Ambiguities in the Bill
Though the Bill is a crucial step to build India into a global arbitration hub, there are some inherent ambiguities in the Bill that will cause roadblocks in the development of an effective dispute resolution mechanism.
Illustratively, the Central Government is the appointing authority of the members of the NDIAC and a periodic contributor to its funds. Further, its accounts are proposed to be audited by the Comptroller and Auditor-General of India. The Central Government would also have the power to remove members from office. Investors adopting alternate modes of dispute resolution prefer a neutral decision making body. The proactive role played by the Central Government may discourage contracting parties from referring disputes to NDIAC for fear that the independence and credibility of the arbitral institution will be compromised, especially in cases where the opposite party is a public sector undertaking.
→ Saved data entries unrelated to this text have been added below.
-- ==== Sys2Proof/Machine/Tables.lean ====
section
/-! DEFINITION. The read-only tables `GEN`, `FMT`, `VER` and `ALIGN`, and the byte each table address reads as (10_state.md rules R54-R59). -/

namespace Sys2Proof.Machine

/-! ### Generator polynomials -/

/-- The 31 valid ECC lengths (R6, 42_rs_codec.md R130). -/
def genset : List Nat :=
  [7, 10, 13, 15, 16, 17, 18, 20, 22, 24, 26, 28, 30, 32, 34, 36, 40, 42, 44, 46, 48,
    50, 52, 54, 56, 58, 60, 62, 64, 66, 68]

/-- `g_e(x) = Π_(j<e) (x ⊕ α^j)`, descending (R131). -/
def genPoly : Nat → List Byte
  | 0 => [1#8]
  | e + 1 => polyMul (genPoly e) [1#8, gfExp e]

/-- The byte at offset `128 e + j` of `GEN`: the coefficient of `x^(e-j)` for `e ∈ GENSET`, `j ≤ e`, else 0 (R56). -/
def genByte (off : Nat) : Byte :=
  if genset.contains (off / 128) && decide (off % 128 ≤ off / 128) then
    (genPoly (off / 128)).getD (off % 128) 0#8
  else 0#8

/-! ### Format and version codewords -/

/-- Reduce `v` by the generator `g` of degree `deg` over GF(2), from bit `deg + k - 1` down to bit `deg`. -/
def bchReduce (g deg : Nat) : (k v : Nat) → Nat
  | 0, v => v
  | k + 1, v => bchReduce g deg k (if v.testBit (deg + k) then v ^^^ (g <<< k) else v)

/-- `FMT[d]`: 5 data bits and the remainder of `d(x) x^10` by 0x537 (R190). -/
def fmtCode (d : Nat) : BitVec 15 := BitVec.ofNat 15 (d * 2 ^ 10 + bchReduce 0x537 10 5 (d * 2 ^ 10))

/-- `VER[v]` for v = 7..40: 6 data bits and the remainder of `v(x) x^12` by 0x1F25; 0 for v = 0..6 (R58, R192). -/
def verCode (v : Nat) : BitVec 18 :=
  if v < 7 then 0#18 else BitVec.ofNat 18 (v * 2 ^ 12 + bchReduce 0x1F25 12 6 (v * 2 ^ 12))

/-! ### Alignment coordinates -/

/-- The lists of R166 for versions 1..20. -/
def alignLow : List (List Nat) :=
  [ [],
    [6, 18],
    [6, 22],
    [6, 26],
    [6, 30],
    [6, 34],
    [6, 22, 38],
    [6, 24, 42],
    [6, 26, 46],
    [6, 28, 50],
    [6, 30, 54],
    [6, 32, 58],
    [6, 34, 62],
    [6, 26, 46, 66],
    [6, 26, 48, 70],
    [6, 26, 50, 74],
    [6, 30, 54, 78],
    [6, 30, 56, 82],
    [6, 30, 58, 86],
    [6, 34, 62, 90] ]

/-- The lists of R166 for versions 21..40. -/
def alignHigh : List (List Nat) :=
  [ [6, 28, 50, 72, 94],
    [6, 26, 50, 74, 98],
    [6, 30, 54, 78, 102],
    [6, 28, 54, 80, 106],
    [6, 32, 58, 84, 110],
    [6, 30, 58, 86, 114],
    [6, 34, 62, 90, 118],
    [6, 26, 50, 74, 98, 122],
    [6, 30, 54, 78, 102, 126],
    [6, 26, 52, 78, 104, 130],
    [6, 30, 56, 82, 108, 134],
    [6, 34, 60, 86, 112, 138],
    [6, 30, 58, 86, 114, 142],
    [6, 34, 62, 90, 118, 146],
    [6, 30, 54, 78, 102, 126, 150],
    [6, 24, 50, 76, 102, 128, 154],
    [6, 28, 54, 80, 106, 132, 158],
    [6, 32, 58, 84, 110, 136, 162],
    [6, 26, 54, 82, 110, 138, 166],
    [6, 30, 58, 86, 114, 142, 170] ]

/-- `ALIGN[v]`, ascending; empty for v = 0 and v = 1 (R59, R166). -/
def alignCoords (v : Nat) : List Nat :=
  if v = 0 then [] else (alignLow ++ alignHigh).getD (v - 1) []

/-! ### The tables as the bus sees them -/

/-- Byte `k` of a little-endian word (20_memory.md R74). -/
def byteOfWord (w : Word) (k : Nat) : Byte := w.extractLsb' (8 * k) 8

/-- The constant byte of a read-only table at a bus address, `none` where no table lies (R71, R77).
DESIGN CHOICE (log 20): R59's formula `0x05600 + 8 v + j` puts entry 40 of `ALIGN` at 0x05740..0x05747, past the
range 0x05600..0x0573F that R59 and R71 give the table; the range is followed, so the host reads entries 0..39
and the addresses of entry 40 are unmapped (R78). `MX_BASE` reads entry 40 directly (R89). -/
def romByte (a : Nat) : Option Byte :=
  if 0x02000 ≤ a ∧ a < 0x02200 then some (gfExp (a - 0x02000))
  else if 0x02200 ≤ a ∧ a < 0x02300 then some (BitVec.ofNat 8 (gfLog (BitVec.ofNat 8 (a - 0x02200))))
  else if 0x03000 ≤ a ∧ a < 0x05280 then some (genByte (a - 0x03000))
  else if 0x05400 ≤ a ∧ a < 0x05480 then
    some (byteOfWord ((fmtCode ((a - 0x05400) / 4)).setWidth 32) ((a - 0x05400) % 4))
  else if 0x05500 ≤ a ∧ a < 0x055A4 then
    some (byteOfWord ((verCode ((a - 0x05500) / 4)).setWidth 32) ((a - 0x05500) % 4))
  else if 0x05600 ≤ a ∧ a < 0x05740 then
    some (BitVec.ofNat 8 ((alignCoords ((a - 0x05600) / 8)).getD ((a - 0x05600) % 8) 0))
  else none

end Sys2Proof.Machine
end

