-- ==== Sys2Proof/Machine/Transform.lean ====
section
/-! DEFINITION. The coordinate transform XF_MAP (44_transform.md rules R200-R203). -/

namespace Sys2Proof.Machine

/-- `col = zext(XF_COL)` (R201). -/
def State.xfColumn (s : State) : Int := s.regs.xfCol.toNat

/-- `row = zext(XF_ROW)` (R201). -/
def State.xfRowIndex (s : State) : Int := s.regs.xfRow.toNat

/-- `X = A·col + C·row + E` (R201). -/
def State.xfX (s : State) : Int := s.coef 0 * s.xfColumn + s.coef 2 * s.xfRowIndex + s.coef 4

/-- `Y = B·col + D·row + F` (R201). -/
def State.xfY (s : State) : Int := s.coef 1 * s.xfColumn + s.coef 3 * s.xfRowIndex + s.coef 5

/-- `W = G·col + H·row + 2^32` (R201). -/
def State.xfW (s : State) : Int := s.coef 6 * s.xfColumn + s.coef 7 * s.xfRowIndex + 2 ^ 32

/-- `rha(X, W)` for W > 0: X/W rounded to the nearest integer, a tie away from zero (R202). -/
def rha (x w : Int) : Int := x.sign * ((2 * (x.natAbs : Int) + w) / (2 * w))

/-- The value fits a signed 32-bit register (R203). -/
def fitsPixel (p : Int) : Bool := decide (-(2 ^ 31) ≤ p) && decide (p ≤ 2 ^ 31 - 1)

/-- `XF_MAP` (R203). -/
def execXfMap (s : State) : Result :=
  if s.xfW ≤ 0 then raise s .eXform
  else
    let px := rha s.xfX s.xfW
    let py := rha s.xfY s.xfW
    if !fitsPixel px || !fitsPixel py then raise s .eXform
    else succeed { s with regs := { s.regs with xfPx := BitVec.ofInt 32 px, xfPy := BitVec.ofInt 32 py } }

end Sys2Proof.Machine
end

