theorem Rect.not_holds_of_apart {R S : Rect} (h : R.apart S = true) {r c : Nat} (hR : R.holds r c = true) :
    ¬S.holds r c = true := by
  simp only [Rect.apart, Bool.or_eq_true, decide_eq_true_eq] at h
  rw [Rect.holds_iff] at hR ⊢
  omega

/-- Some rectangle of the list holds the module. -/
def covers (Rs : List Rect) (r c : Nat) : Bool := Rs.any fun R => R.holds r c

theorem covers_iff {Rs : List Rect} {r c : Nat} : covers Rs r c = true ↔ ∃ R ∈ Rs, R.holds r c = true := List.any_eq_true

@[simp] theorem covers_append (Rs Ss : List Rect) (r c : Nat) :
    covers (Rs ++ Ss) r c = (covers Rs r c || covers Ss r c) := List.any_append

/-! ### Where the steps write -/

def finderRects (d : Nat) : List Rect := [⟨0, 6, 0, 6⟩, ⟨0, 6, d - 7, d - 1⟩, ⟨d - 7, d - 1, 0, 6⟩]

def separatorRects (d : Nat) : List Rect :=
  [⟨7, 7, 0, 7⟩, ⟨0, 6, 7, 7⟩, ⟨7, 7, d - 8, d - 1⟩, ⟨0, 6, d - 8, d - 8⟩, ⟨d - 8, d - 8, 0, 7⟩, ⟨d - 7, d - 1, 7, 7⟩]

def timingRects (d : Nat) : List Rect := [⟨6, 6, 8, d - 9⟩, ⟨8, d - 9, 6, 6⟩]

def alignRect (p : Nat × Nat) : Rect := ⟨p.1 - 2, p.1 + 2, p.2 - 2, p.2 + 2⟩

def alignRects (v : Nat) : List Rect := (alignCentres v).map alignRect

def darkRects (v : Nat) : List Rect := [⟨4 * v + 9, 4 * v + 9, 8, 8⟩]

def formatRects (d : Nat) : List Rect :=
  [⟨0, 5, 8, 8⟩, ⟨7, 8, 8, 8⟩, ⟨8, 8, 7, 7⟩, ⟨8, 8, 0, 5⟩, ⟨8, 8, d - 8, d - 1⟩, ⟨d - 7, d - 1, 8, 8⟩]

def versionRects (v : Nat) : List Rect :=
  if v < 7 then []
  else [⟨0, 5, dimension v - 11, dimension v - 9⟩, ⟨dimension v - 11, dimension v - 9, 0, 5⟩]

/-- The rectangles of each step, in the order of `baseSteps`. -/
def stepRects (v : Nat) : List (List Rect) :=
  [finderRects (dimension v), separatorRects (dimension v), timingRects (dimension v), alignRects v, darkRects v,
    formatRects (dimension v) ++ versionRects v]

section
variable {d v r c : Nat}

theorem isSome_finderAt (r0 c0 : Nat) : (finderAt r0 c0 r c).isSome = (⟨r0, r0 + 6, c0, c0 + 6⟩ : Rect).holds r c := by
  unfold finderAt Rect.holds
  split
  · next h => rw [h]; rfl
  · next h => rw [Bool.eq_false_iff.2 h]; rfl

theorem isSome_finderStep (hd : 21 ≤ d) : (finderStep d r c).isSome = covers (finderRects d) r c := by
  have hlast : d - 7 + 6 = d - 1 := by omega
  simp only [finderStep, Option.isSome_or, isSome_finderAt, Nat.zero_add, hlast]
  simp [covers, finderRects]

theorem isSome_separatorStep (hd : 21 ≤ d) : (separatorStep d r c).isSome = covers (separatorRects d) r c := by
  rw [Bool.eq_iff_iff, covers_iff]
  simp only [separatorStep, Option.isSome_ite, separatorRects, List.mem_cons, List.not_mem_nil, or_false,
    exists_eq_or_imp, exists_eq_left, Rect.holds_iff, inRange, Bool.or_eq_true, Bool.and_eq_true, beq_iff_eq,
    decide_eq_true_eq]
  constructor
  · rintro (((((h | h) | h) | h) | h) | h) <;> omega
  · rintro (h | h | h | h | h | h) <;> omega

theorem isSome_timingStep : (timingStep d r c).isSome = covers (timingRects d) r c := by
  rw [Bool.eq_iff_iff, covers_iff]
  simp only [timingStep, timingRects, List.mem_cons, List.not_mem_nil, or_false, exists_eq_or_imp, exists_eq_left,
    Rect.holds_iff, inRange, Bool.and_eq_true, beq_iff_eq, decide_eq_true_eq]
  split
  · exact iff_of_true rfl (.inl (by omega))
  · split
    · exact iff_of_true rfl (.inr (by omega))
    · exact iff_of_false Bool.false_ne_true (by omega)

theorem ring_le_two_iff {rc cc : Nat} : ring rc cc r c ≤ 2 ↔ (alignRect (rc, cc)).holds r c = true := by
  rw [Rect.holds_iff]
  simp only [ring, dist, alignRect, Nat.max_le]
  omega

theorem isSome_alignStep : (alignStep (alignCentres v) r c).isSome = covers (alignRects v) r c := by
  rw [Bool.eq_iff_iff, alignStep, List.findSome?_isSome_iff, covers, alignRects, List.any_map, List.any_eq_true]
  refine exists_congr fun p => and_congr_right fun _ => ?_
  rw [alignAt, Option.isSome_ite]
  exact ring_le_two_iff
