-- ==== Sys2Proof/Laws/Clock.lean ====
section
/-! SUPPORT. The laws of the calendar and of the cascade (42_rtc.md R140 to R150). -/

namespace Sys2Proof.Machine

theorem validTime_iff {sec min hour day month year : Nat} :
    validTime sec min hour day month year = true ↔
      sec ≤ 59 ∧ min ≤ 59 ∧ hour ≤ 23 ∧ 1 ≤ month ∧ month ≤ 12 ∧ 1 ≤ day ∧ day ≤ dim year month := by
  simp [validTime, and_assoc]

theorem monthLen_bounds {m : Nat} (h1 : 1 ≤ m) (h2 : m ≤ 12) : 28 ≤ monthLen m ∧ monthLen m ≤ 31 := by
  interval_cases m <;> decide

theorem dim_bounds (y : Nat) {m : Nat} (h1 : 1 ≤ m) (h2 : m ≤ 12) : 28 ≤ dim y m ∧ dim y m ≤ 31 := by
  have := monthLen_bounds h1 h2
  unfold dim
  split <;> omega

theorem settable_iff {r : TimeRecord} :
    settable r = true ↔ r.year.toNat ≠ 0 ∧
      validTime r.sec.toNat r.min.toNat r.hour.toNat r.day.toNat r.month.toNat r.year.toNat = true := by
  simp [settable]

/-- Everything the day carry can do to a valid date (R144, R170). -/
theorem nextDay_cases {w : WallClock} (h1 : 1 ≤ w.month.toNat) (h2 : w.month.toNat ≤ 12)
    (hd : w.day.toNat ≤ dim w.year.toNat w.month.toNat) :
    (w.day.toNat < dim w.year.toNat w.month.toNat ∧ nextDay w = { w with day := w.day + 1 } ∧
        (w.day + 1).toNat = w.day.toNat + 1) ∨
    (w.day.toNat = dim w.year.toNat w.month.toNat ∧ w.month.toNat < 12 ∧
        nextDay w = { w with day := 1, month := w.month + 1 } ∧ (w.month + 1).toNat = w.month.toNat + 1) ∨
    (w.day.toNat = dim w.year.toNat w.month.toNat ∧ w.month.toNat = 12 ∧
        nextDay w = { w with day := 1, month := 1, year := w.year + 1 }) := by
  have hb := dim_bounds w.year.toNat h1 h2
  unfold nextDay
  split
  · rename_i hover
    right
    have hde : w.day.toNat = dim w.year.toNat w.month.toNat := by omega
    unfold nextMonth
    split
    · rename_i hm
      simp only at hm
      exact .inr ⟨hde, by omega, by
        have := nextYear_year w
        simp only [nextYear] at this ⊢
        rw [this]⟩
    · rename_i hm
      simp only at hm
      refine .inl ⟨hde, by omega, ?_, ?_⟩
      · rfl
      · rw [BitVec.toNat_add]
        simp
        omega
  · left
    refine ⟨by omega, ?_, ?_⟩
    · rfl
    · rw [BitVec.toNat_add]
      simp
      omega

/-- The day carry keeps a valid date valid (R150). -/
theorem nextDay_valid {w : WallClock} (h1 : 1 ≤ w.month.toNat) (h2 : w.month.toNat ≤ 12)
    (hd : w.day.toNat ≤ dim w.year.toNat w.month.toNat) :
    1 ≤ (nextDay w).month.toNat ∧ (nextDay w).month.toNat ≤ 12 ∧ 1 ≤ (nextDay w).day.toNat ∧
      (nextDay w).day.toNat ≤ dim (nextDay w).year.toNat (nextDay w).month.toNat := by
  rcases nextDay_cases h1 h2 hd with ⟨hlt, he, hn⟩ | ⟨-, hm, he, hn⟩ | ⟨-, -, he⟩
  · simp only [he]
    omega
  · have := dim_bounds w.year.toNat (m := w.month.toNat + 1) (by omega) (by omega)
    simp only [he, hn]
    exact ⟨by omega, by omega, by decide, Nat.le_trans (by decide : (1 : BitVec 5).toNat ≤ 28) this.1⟩
  · have := dim_bounds (w.year + 1).toNat (m := 1) (by omega) (by omega)
    simp only [he]
    exact ⟨by decide, by decide, by decide, Nat.le_trans (by decide : (1 : BitVec 5).toNat ≤ 28) this.1⟩

/-- Everything the cascade can do to a valid time, down to the day carry (R144); `nextDay_cases` says what that does. -/
theorem cascade_cases {w : WallClock} (h1 : w.sec.toNat ≤ 59) (h2 : w.min.toNat ≤ 59) (h3 : w.hour.toNat ≤ 23) :
    (w.sec.toNat < 59 ∧ cascade w = { w with sec := w.sec + 1 }) ∨
    (w.sec.toNat = 59 ∧ w.min.toNat < 59 ∧ cascade w = { w with sec := 0, min := w.min + 1 }) ∨
    (w.sec.toNat = 59 ∧ w.min.toNat = 59 ∧ w.hour.toNat < 23 ∧
      cascade w = { w with sec := 0, min := 0, hour := w.hour + 1 }) ∨
    (w.sec.toNat = 59 ∧ w.min.toNat = 59 ∧ w.hour.toNat = 23 ∧
      cascade w = nextDay { w with sec := 0, min := 0, hour := 0 }) := by
  rcases Nat.lt_or_eq_of_le h1 with hs | hs
  · exact .inl ⟨hs, if_neg (by omega)⟩
  have e1 : cascade w = nextMin { w with sec := 0 } := if_pos (by omega)
  rcases Nat.lt_or_eq_of_le h2 with hm | hm
  · exact .inr (.inl ⟨hs, hm, e1.trans (if_neg (by simp only; omega))⟩)
  have e2 : cascade w = nextHour { w with sec := 0, min := 0 } := e1.trans (if_pos (by simp only; omega))
  rcases Nat.lt_or_eq_of_le h3 with hh | hh
  · exact .inr (.inr (.inl ⟨hs, hm, hh, e2.trans (if_neg (by simp only; omega))⟩))
  · exact .inr (.inr (.inr ⟨hs, hm, hh, e2.trans (if_pos (by simp only; omega))⟩))

end Sys2Proof.Machine
end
Although SIAC was established with government aid and funding, it has now become a completely self-sufficient and independent arbitration institute.
Further, the Bill only addresses the administrative issues in relation to NDIAC. It remains to be seen how the procedural framework concerning the settlement of disputes is laid. The primary reason behind ICADR’s failure to become an institute of choice was its antiquated approach in resolving disputes. In order to present NDIAC as a preferred arbitration institute, it must be competitively priced, have state of the art facilities and must have precise timelines for the completion of arbitration proceedings. Separately, provisions such as consolidation of arbitrations, emergency arbitrators, immunity to arbitrators and confidentiality of information that were not envisaged under the ICADR Rules must be incorporated in the NDIAC procedural framework.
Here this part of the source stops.